21:36:37 <m-relay> <s​packle_xmr:matrix.org> I suppose the Monero version could be to send a notice made of key image + membership proof + ring member offsets. That way there's enough information to mark the attempt, and the notice can't be fabricated by an adversary.
21:36:37 <m-relay> <s​packle_xmr:matrix.org> I am not familiar with the network communications side of things, but I imagine this would take a significant amount of work.
21:42:20 <m-relay> <s​packle_xmr:matrix.org> Sorry, bad idea. They'd just use the same membership proof for both attempts.

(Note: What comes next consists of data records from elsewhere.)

-- ==== Sys2Proof/Machine/Arith.lean ====
section
/-! DEFINITION. The exact arithmetic of spec/00_scope.md R6 and R7: `round` and `clamp`, on rationals and
on the two infinities. -/

namespace Sys2Proof.Machine

/-- A number or one of the two infinities (R6, R7). -/
inductive Extended (α : Type) where
  | negInf
  | fin (x : α)
  | posInf
deriving DecidableEq, Repr

/-- The order of the extended rationals. -/
def Extended.le : Extended Rat → Extended Rat → Prop
  | .negInf, _ => True
  | _, .posInf => True
  | .fin x, .fin y => x ≤ y
  | _, _ => False

/-- A function of the finite values that leaves the infinities where they are, such as the product with
a positive number (R92). -/
def Extended.map {α β : Type} (f : α → β) : Extended α → Extended β
  | .negInf => .negInf
  | .fin x => .fin (f x)
  | .posInf => .posInf

/-- `round` (R6): round half up, computed exactly. -/
def roundHalfUp (x : Rat) : Int := (x + 1 / 2).floor

/-- `round` on the extended values: `round(+inf) = +inf`, `round(-inf) = -inf` (R6). -/
def Extended.round (x : Extended Rat) : Extended Int := x.map roundHalfUp

/-- `clamp(x, lo, hi)` for `lo <= hi` (R7). -/
def clamp (x lo hi : Int) : Int :=
  if x < lo then lo else if hi < x then hi else x

/-- `clamp` on the extended values: `clamp(+inf, lo, hi) = hi`, `clamp(-inf, lo, hi) = lo` (R7). -/
def Extended.clamp (x : Extended Int) (lo hi : Int) : Int :=
  match x with
  | .negInf => lo
  | .fin n => Machine.clamp n lo hi
  | .posInf => hi

end Sys2Proof.Machine
end

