-- ==== Sys2Proof/Machine/Quantize.lean ====
section
/-! DEFINITION. Unit `QNT`, the float-to-int16 quantizer with clipping (spec/42_quantize.md). -/

namespace Sys2Proof.Machine

/-- `QNT(w)` (R90): the exact product with `SCALE` (R91), rounded half up, clamped (R92); 0 for a NaN
(R93). Total; it sets no flag and raises nothing. -/
def qnt (w : Word) : Int :=
  match sampleValue w with
  | .nan => Config.qNan
  | .number v =>
    ((v.map fun x => x * (Config.scale : Rat)).round).clamp Config.qMin Config.qMax

/-- The integer algorithm of R96, written from the rule's own text. The machine does not use it; that it
equals `qnt` for every pattern is a statement (`Obligations.QuantizerEqualsIntegerAlgorithm`). -/
def qntInteger (w : Word) : Int :=
  let s := sampleSign w
  let e := sampleExponent w
  let f := sampleFraction w
  if e = 255 ∧ f ≠ 0 then 0
  else if 128 ≤ e then (if s then -32768 else 32767)
  else if e ≤ 110 then 0
  else
    let m : Int := 2 ^ 23 + f
    let p := m * 32767
    let sh := 150 - e
    let a := if s then -p else p
    clamp ((a + 2 ^ (sh - 1)) / 2 ^ sh) (-32768) 32767

end Sys2Proof.Machine
end

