-- ==== Sys2Proof/Machine/Resample.lean ====
section
/-! DEFINITION. Units `LEN` and `SEL`, the nearest-neighbour resampler (spec/41_resample.md), in the integer
forms that R80 calls normative. `n` is the input length, `r` the native rate, `t` the target rate; `PROCESS`
uses both only where `1 <= t <= r` (R102). -/

namespace Sys2Proof.Machine

/-- `LEN(N, R, T) = (2*N*T + R) div (2*R)` (R81). -/
def outLen (n r t : Nat) : Nat := (2 * n * t + r) / (2 * r)

/-- `raw(i) = (2*i*R + T) div (2*T)`: the source index before the clamp (R85). -/
def rawIndex (i r t : Nat) : Nat := (2 * i * r + t) / (2 * t)

/-- `SEL(i, N, R, T) = min(max(raw(i), 0), N - 1)` (R83), used only where `N >= 1` (R84). -/
def srcIndex (i n r t : Nat) : Nat := min (max (rawIndex i r t) 0) (n - 1)

end Sys2Proof.Machine
end

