-- ==== Sys2Proof/Safety.lean ====
section
/-! DEFINITION. What claims about RQ speak of: runs, the state invariant (R23), the form of the output port's
packets (R57), and what makes a run go wrong (R134). -/

namespace Sys2Proof.Machine

/-- `k` steps of the machine. -/
abbrev run (k : Nat) (s : State) : Host.Outcome State Fault Refusal := Sys2Proof.core.run k s

/-- The state of an outcome that is a next state. -/
def nextState? : Host.Outcome State Fault Refusal → Option State
  | .next s => some s
  | .fault _ => none
  | .refused _ => none

/-- The invariants of R23 with the value of `TRATE` outside a session (R22): (a) holds by the type of
`STATE`; (b) `STATE = ERROR` if and only if `CAUSE != 0`; (c) in `READY`, `1 <= TRATE` (the upper bound is
that of 32 bits); and `TRATE` holds no value in `UNCONF`. -/
structure Inv (s : State) : Prop where
  errorIffCause : s.state = .error ↔ s.cause ≠ .none
  readyTrate : s.state = .ready → ∃ t, s.trate = some t ∧ 1 ≤ rateOf t ∧ rateOf t ≤ 2 ^ 31 - 1
  unconfTrate : s.state = .unconf → s.trate = none

/-- A packet of one of the two kinds RQ emits (R57): a `BLK` of at most `2^24 - 1` samples (R58) or an `ERR`
with a cause code from 1 to 4 (R59). -/
def PacketOk (p : OutPacket) : Prop :=
  (∃ out : List OutWord, out.length < 2 ^ 24 ∧ p = blkPacket out) ∨ (∃ c : Cause, c ≠ .none ∧ p = errPacket c)

/-- Every packet handed out so far has one of the two forms. -/
def PortOk (s : State) : Prop := ∀ p ∈ s.outp, PacketOk p

/-- An `ERR` packet, told by its tag `O[0][15:8] = 0xE0` (R57, R59). -/
def isErrPacket (p : OutPacket) : Bool :=
  match p with
  | h :: _ => h.extractLsb' 8 8 = 0xE0#8
  | [] => false

/-- A run went wrong if any `ERR` packet was emitted (R134). -/
def wentWrong (s : State) : Bool := s.outp.any isErrPacket

/-- The machine after reset with a finite sequence of events to come: the start of a run (R131, R132). -/
def start (events : List Event) : State := { State.reset with cmd := events }

/-- A state that some run shows (R23). -/
def Reachable (s : State) : Prop := ∃ events k, run k (start events) = .next s

end Sys2Proof.Machine
end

21:45:50 <m-relay> <e​ndor00:matrix.org> Couldn't it be combined with the txid, in some way? That way, the two competing transactions would invalidate eachother
22:00:11 -xmr-pr- [meta] Rucknium opened issue #897: Monero Research Lab Meeting - Wed 20 September 2023, 17:00 UTC
22:00:11 -xmr-pr- > https://github.com/monero-project/meta/issues/897
22:05:24 <nioc> [meta] Rucknium opened issue #897: Monero Research Lab Meeting - Wed 20 September 2023, 17:00 UTC
22:05:24 <nioc> > https://github.com/monero-project/meta/issues/897
22:42:39 <m-relay> <c​hch3003:monero.social> Is there a big party planned for the 10 years of Monero?
23:03:39 <m-relay> <A​bo Gemaal el-Folani 👑 {𝕭𝕽𝕲}> We live, we love, we lie
23:27:32 <m-relay> <1​23bob123:matrix.org> Hookers and blow?